Our Old Testament survey courses are encompassing the entire 39 books as presented within the King James Version of the Holy Bible. Text location and word search is an integral component of each per credit course of study as well as essay summary and personal application where indicated.

John Locke′s Second Treatise on Government

A Essay Concerning the true original, extent, and end of Civil Government; by John Locke

His objective was an accurate rendering of Mr

Our Old Testament survey courses are encompassing the entire 39 books as presented within the King James Version of the Holy Bible. Text location and word search is an integral component of each per credit course of study as well as essay summary and personal application where indicated.

One Lord, One Faith… No Water Baptism

Our Old Testament survey courses are encompassing the entire 39 books as presented within the King James Version of the Holy Bible. Text location and word search is an integral component of each per credit course of study as well as essay summary and personal application where indicated.

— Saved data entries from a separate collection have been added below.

-- ==== Sys2Proof/Laws/Keeps2.lean ====
section
/-! SUPPORT. What the operations of the machine keep, one lemma each (2 of 6): keep_translateAll to keep_portOff. -/

set_option Elab.async false
set_option linter.all false

namespace Sys2Proof.Machine

theorem keep_translateAll {s0 : Node} {a0 a1 a2 a3 a4} (h0 : Keeps s0 a0) : Keeps s0 (translateAll a0 a1 a2 a3 a4).1 := by
  unfold translateAll
  repeat' (first | with_reducible (first | assumption | intro _ | apply keep_transGo | apply Keeps.ite | apply Keeps.iteFst | apply Keeps.foldl | apply Keeps.foldlFst | apply Keeps.elim) | split | with_reducible (apply Keeps.pair; assumption) | dsimp only)

theorem keep_countFar {s0 : Node} {a0 a1 a2 a3} (h0 : Keeps s0 a0) : Keeps s0 (countFar a0 a1 a2 a3) := by
  unfold countFar
  repeat' (first | with_reducible (first | assumption | intro _ | apply keep_modDie | apply Keeps.ite | apply Keeps.iteFst | apply Keeps.foldl | apply Keeps.foldlFst | apply Keeps.elim) | split | with_reducible (apply Keeps.pair; assumption) | dsimp only)

theorem keep_queueFault {s0 : Node} {a0 a1 a2 a3 a4 a5 a6 a7 a8 a9} (h0 : Keeps s0 a0) : Keeps s0 (queueFault a0 a1 a2 a3 a4 a5 a6 a7 a8 a9).1 := by
  unfold queueFault
  repeat' (first | with_reducible (first | assumption | intro _ | apply keep_cntAdd | apply keep_modStu | apply Keeps.ite | apply Keeps.iteFst | apply Keeps.foldl | apply Keeps.foldlFst | apply Keeps.elim) | split | with_reducible (apply Keeps.pair; assumption) | dsimp only)

theorem keep_countBanks {s0 : Node} {a0 a1 a2 a3} (h0 : Keeps s0 a0) : Keeps s0 (countBanks a0 a1 a2 a3) := by
  unfold countBanks
  repeat' (first | with_reducible (first | assumption | intro _ | apply keep_cntAdd | apply Keeps.ite | apply Keeps.iteFst | apply Keeps.foldl | apply Keeps.foldlFst | apply Keeps.elim) | split | with_reducible (apply Keeps.pair; assumption) | dsimp only)

theorem keep_issueWord {s0 : Node} {a0 a1 a2 a3 a4 a5 a6 a7 a8} (h0 : Keeps s0 a0) (h8 : ∀ x0 x1, Keeps s0 x0 → Keeps s0 (a8 x0 x1)) : Keeps s0 (issueWord a0 a1 a2 a3 a4 a5 a6 a7 a8) := by
  unfold issueWord
  repeat' (first | with_reducible (first | assumption | intro _ | apply h8 | apply keep_countBanks | apply keep_issue | apply keep_stopGroup | apply keep_waitOn | apply Keeps.ite | apply Keeps.iteFst | apply Keeps.foldl | apply Keeps.foldlFst | apply Keeps.elim) | split | with_reducible (apply Keeps.pair; assumption) | dsimp only)

theorem keep_branchOp {s0 : Node} {a0 a1 a2 a3 a4} (h0 : Keeps s0 a0) : Keeps s0 (branchOp a0 a1 a2 a3 a4) := by
  unfold branchOp
  repeat' (first | with_reducible (first | assumption | intro _ | apply keep_issueWord | apply keep_retire | apply Keeps.ite | apply Keeps.iteFst | apply Keeps.foldl | apply Keeps.foldlFst | apply Keeps.elim) | split | with_reducible (apply Keeps.pair; assumption) | dsimp only)

theorem keep_execBnz {s0 : Node} {a0 a1 a2 a3} (h3 : Keeps s0 a3.node) : KeepsS s0 (execBnz a0 a1 a2 a3) := by
  unfold execBnz
  repeat' (first | with_reducible (first | assumption | intro _ | apply keep_branchOp | apply keep_onGable | apply keep_onNode | apply keep_onServed | apply KeepsO.next | apply KeepsO.fault | apply KeepsO.ite | apply Keeps.ite | apply Keeps.iteFst | apply Keeps.foldl | apply Keeps.foldlFst | apply Keeps.elim) | split | with_reducible (apply Keeps.pair; assumption) | dsimp only)

theorem keep_execBz {s0 : Node} {a0 a1 a2 a3} (h3 : Keeps s0 a3.node) : KeepsS s0 (execBz a0 a1 a2 a3) := by
  unfold execBz
  repeat' (first | with_reducible (first | assumption | intro _ | apply keep_branchOp | apply keep_onGable | apply keep_onNode | apply keep_onServed | apply KeepsO.next | apply KeepsO.fault | apply KeepsO.ite | apply Keeps.ite | apply Keeps.iteFst | apply Keeps.foldl | apply Keeps.foldlFst | apply Keeps.elim) | split | with_reducible (apply Keeps.pair; assumption) | dsimp only)

theorem keep_execJmp {s0 : Node} {a0 a1 a2 a3} (h3 : Keeps s0 a3.node) : KeepsS s0 (execJmp a0 a1 a2 a3) := by
  unfold execJmp
  repeat' (first | with_reducible (first | assumption | intro _ | apply keep_branchOp | apply keep_onGable | apply keep_onNode | apply keep_onServed | apply KeepsO.next | apply KeepsO.fault | apply KeepsO.ite | apply Keeps.ite | apply Keeps.iteFst | apply Keeps.foldl | apply Keeps.foldlFst | apply Keeps.elim) | split | with_reducible (apply Keeps.pair; assumption) | dsimp only)

theorem keep_execYield {s0 : Node} {a0 a1 a2 a3} (h3 : Keeps s0 a3.node) : KeepsS s0 (execYield a0 a1 a2 a3) := by
  unfold execYield
  repeat' (first | with_reducible (first | assumption | intro _ | apply keep_issueWord | apply keep_onGable | apply keep_retire | apply keep_onNode | apply keep_onServed | apply KeepsO.next | apply KeepsO.fault | apply KeepsO.ite | apply Keeps.ite | apply Keeps.iteFst | apply Keeps.foldl | apply Keeps.foldlFst | apply Keeps.elim) | split | with_reducible (apply Keeps.pair; assumption) | dsimp only)

theorem keep_execExit {s0 : Node} {a0 a1 a2 a3} (h3 : Keeps s0 a3.node) : KeepsS s0 (execExit a0 a1 a2 a3) := by
  unfold execExit
  repeat' (first | with_reducible (first | assumption | intro _ | apply keep_endGroup | apply keep_issueWord | apply keep_onGable | apply keep_retire | apply keep_onNode | apply keep_onServed | apply KeepsO.next | apply KeepsO.fault | apply KeepsO.ite | apply Keeps.ite | apply Keeps.iteFst | apply Keeps.foldl | apply Keeps.foldlFst | apply Keeps.elim) | split | with_reducible (apply Keeps.pair; assumption) | dsimp only)

theorem keep_execGroupStall {s0 : Node} {a0 a1 a2} (h2 : Keeps s0 a2.node) : KeepsS s0 (execGroupStall a0 a1 a2) := by
  unfold execGroupStall
  repeat' (first | with_reducible (first | assumption | intro _ | apply keep_onGable | apply keep_stopAtBoundary | apply keep_onNode | apply keep_onServed | apply KeepsO.next | apply KeepsO.fault | apply KeepsO.ite | apply Keeps.ite | apply Keeps.iteFst | apply Keeps.foldl | apply Keeps.foldlFst | apply Keeps.elim) | split | with_reducible (apply Keeps.pair; assumption) | dsimp only)

theorem keep_withLanes {s0 : Node} {a0 a1 a2 a3 a4 a5 a6 a7} (h0 : Keeps s0 a0) (h7 : ∀ x0 x1 x2 x3, Keeps s0 x0 → Keeps s0 (a7 x0 x1 x2 x3)) : Keeps s0 (withLanes a0 a1 a2 a3 a4 a5 a6 a7) := by
  unfold withLanes
  repeat' (first | with_reducible (first | assumption | intro _ | apply h7 | apply keep_queueFault | apply keep_stopGroup | apply keep_suspendOn | apply keep_transGo | apply Keeps.ite | apply Keeps.iteFst | apply Keeps.foldl | apply Keeps.foldlFst | apply Keeps.elim) | split | with_reducible (apply Keeps.pair; assumption) | dsimp only)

This translation of The Law was done by Dean Russell of The Foundation staff

04/05/2012 · Dear W as Post

But this privilege, belonging only to the king′s person, hinders not but they may be questioned, opposed, and resisted, who use unjust force, though they pretend a commission from him which the law authorises not; as is plain in the case of him that has the king′s writ to arrest a man which is a full commission from the king, and yet he that has it cannot break open a man′s house to do it, nor execute this command of the king upon certain days nor in certain places, though this commission have no such exception in it; but they are the limitations of the law, which, if any one transgress, the king′s commission excuses him not.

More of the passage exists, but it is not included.